-- ==== Sys2Proof/Proofs/LoadsAndLogic.lean ====
section
/-! O26 and O24: the register loads and the bitwise operations, each one write of Vx that sets no flag (R141, R143 to R146). -/

namespace Sys2Proof.Machine

/-! ## The rows -/

theorem rowDecodes_ldImm : RowDecodes 0xF000 0x6000 (fun w => .ldImm (xField w) (kkField w)) :=
  rowDecodes_XKK (op := 0x6) (fun w h => by unfold decodeWord; rw [h]; rfl) (fun _ _ => rfl)

theorem rowDecodes_ldReg : RowDecodes 0xF00F 0x8000 (fun w => .ldReg (xField w) (yField w)) :=
  rowDecodes_family8 (n := 0x0) (fun w h => by unfold decodeFamily8; rw [h]; rfl) (fun _ _ => rfl)

theorem rowDecodes_or : RowDecodes 0xF00F 0x8001 (fun w => .or (xField w) (yField w)) :=
  rowDecodes_family8 (n := 0x1) (fun w h => by unfold decodeFamily8; rw [h]; rfl) (fun _ _ => rfl)

theorem rowDecodes_and : RowDecodes 0xF00F 0x8002 (fun w => .and (xField w) (yField w)) :=
  rowDecodes_family8 (n := 0x2) (fun w h => by unfold decodeFamily8; rw [h]; rfl) (fun _ _ => rfl)

theorem rowDecodes_xor : RowDecodes 0xF00F 0x8003 (fun w => .xor (xField w) (yField w)) :=
  rowDecodes_family8 (n := 0x3) (fun w h => by unfold decodeFamily8; rw [h]; rfl) (fun _ _ => rfl)

/-! ## The statements -/

/-- Settles O26: each result, read as the integer operation on the operands, is what the meaning writes to Vx. -/
theorem bitwiseLogicLeavesVF : Obligations.BitwiseLogicLeavesVF := by
  unfold Obligations.BitwiseLogicLeavesVF
  refine ⟨rowDecodes_or, rowDecodes_and, rowDecodes_xor, fun x y s => ?_⟩
  simp only [← BitVec.toNat_or, ← BitVec.toNat_and, ← BitVec.toNat_xor, BitVec.ofNat_toNat, BitVec.setWidth_eq]
  exact ⟨completesWithRegs_of_setReg rfl, completesWithRegs_of_setReg rfl, completesWithRegs_of_setReg rfl⟩

/-- Settles O24: a load is a single write of Vx. -/
theorem loadsOfImmediateAndRegister : Obligations.LoadsOfImmediateAndRegister := by
  unfold Obligations.LoadsOfImmediateAndRegister
  exact ⟨rowDecodes_ldImm, rowDecodes_ldReg, fun _ _ _ _ =>
    ⟨completesWithRegs_of_setReg rfl, completesWithRegs_of_setReg rfl⟩⟩

end Sys2Proof.Machine
end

+ + + +

#### Instructions for the task
Print exactly the lines above from the one with "to R146). -/" to the one with "The statements -/", including both.

#### Task output
/-! O26 and O24: the register loads and the bitwise operations, each one write of Vx that sets no flag (R141, R143 to R146). -/

namespace Sys2Proof.Machine

/-! ## The rows -/

theorem rowDecodes_ldImm : RowDecodes 0xF000 0x6000 (fun w => .ldImm (xField w) (kkField w)) :=
  rowDecodes_XKK (op := 0x6) (fun w h => by unfold decodeWord; rw [h]; rfl) (fun _ _ => rfl)

theorem rowDecodes_ldReg : RowDecodes 0xF00F 0x8000 (fun w => .ldReg (xField w) (yField w)) :=
  rowDecodes_family8 (n := 0x0) (fun w h => by unfold decodeFamily8; rw [h]; rfl) (fun _ _ => rfl)

theorem rowDecodes_or : RowDecodes 0xF00F 0x8001 (fun w => .or (xField w) (yField w)) :=
  rowDecodes_family8 (n := 0x1) (fun w h => by unfold decodeFamily8; rw [h]; rfl) (fun _ _ => rfl)

theorem rowDecodes_and : RowDecodes 0xF00F 0x8002 (fun w => .and (xField w) (yField w)) :=
  rowDecodes_family8 (n := 0x2) (fun w h => by unfold decodeFamily8; rw [h]; rfl) (fun _ _ => rfl)

theorem rowDecodes_xor : RowDecodes 0xF00F 0x8003 (fun w => .xor (xField w) (yField w)) :=
  rowDecodes_family8 (n := 0x3) (fun w h => by unfold decodeFamily8; rw [h]; rfl) (fun _ _ => rfl)

/-! ## The statements -/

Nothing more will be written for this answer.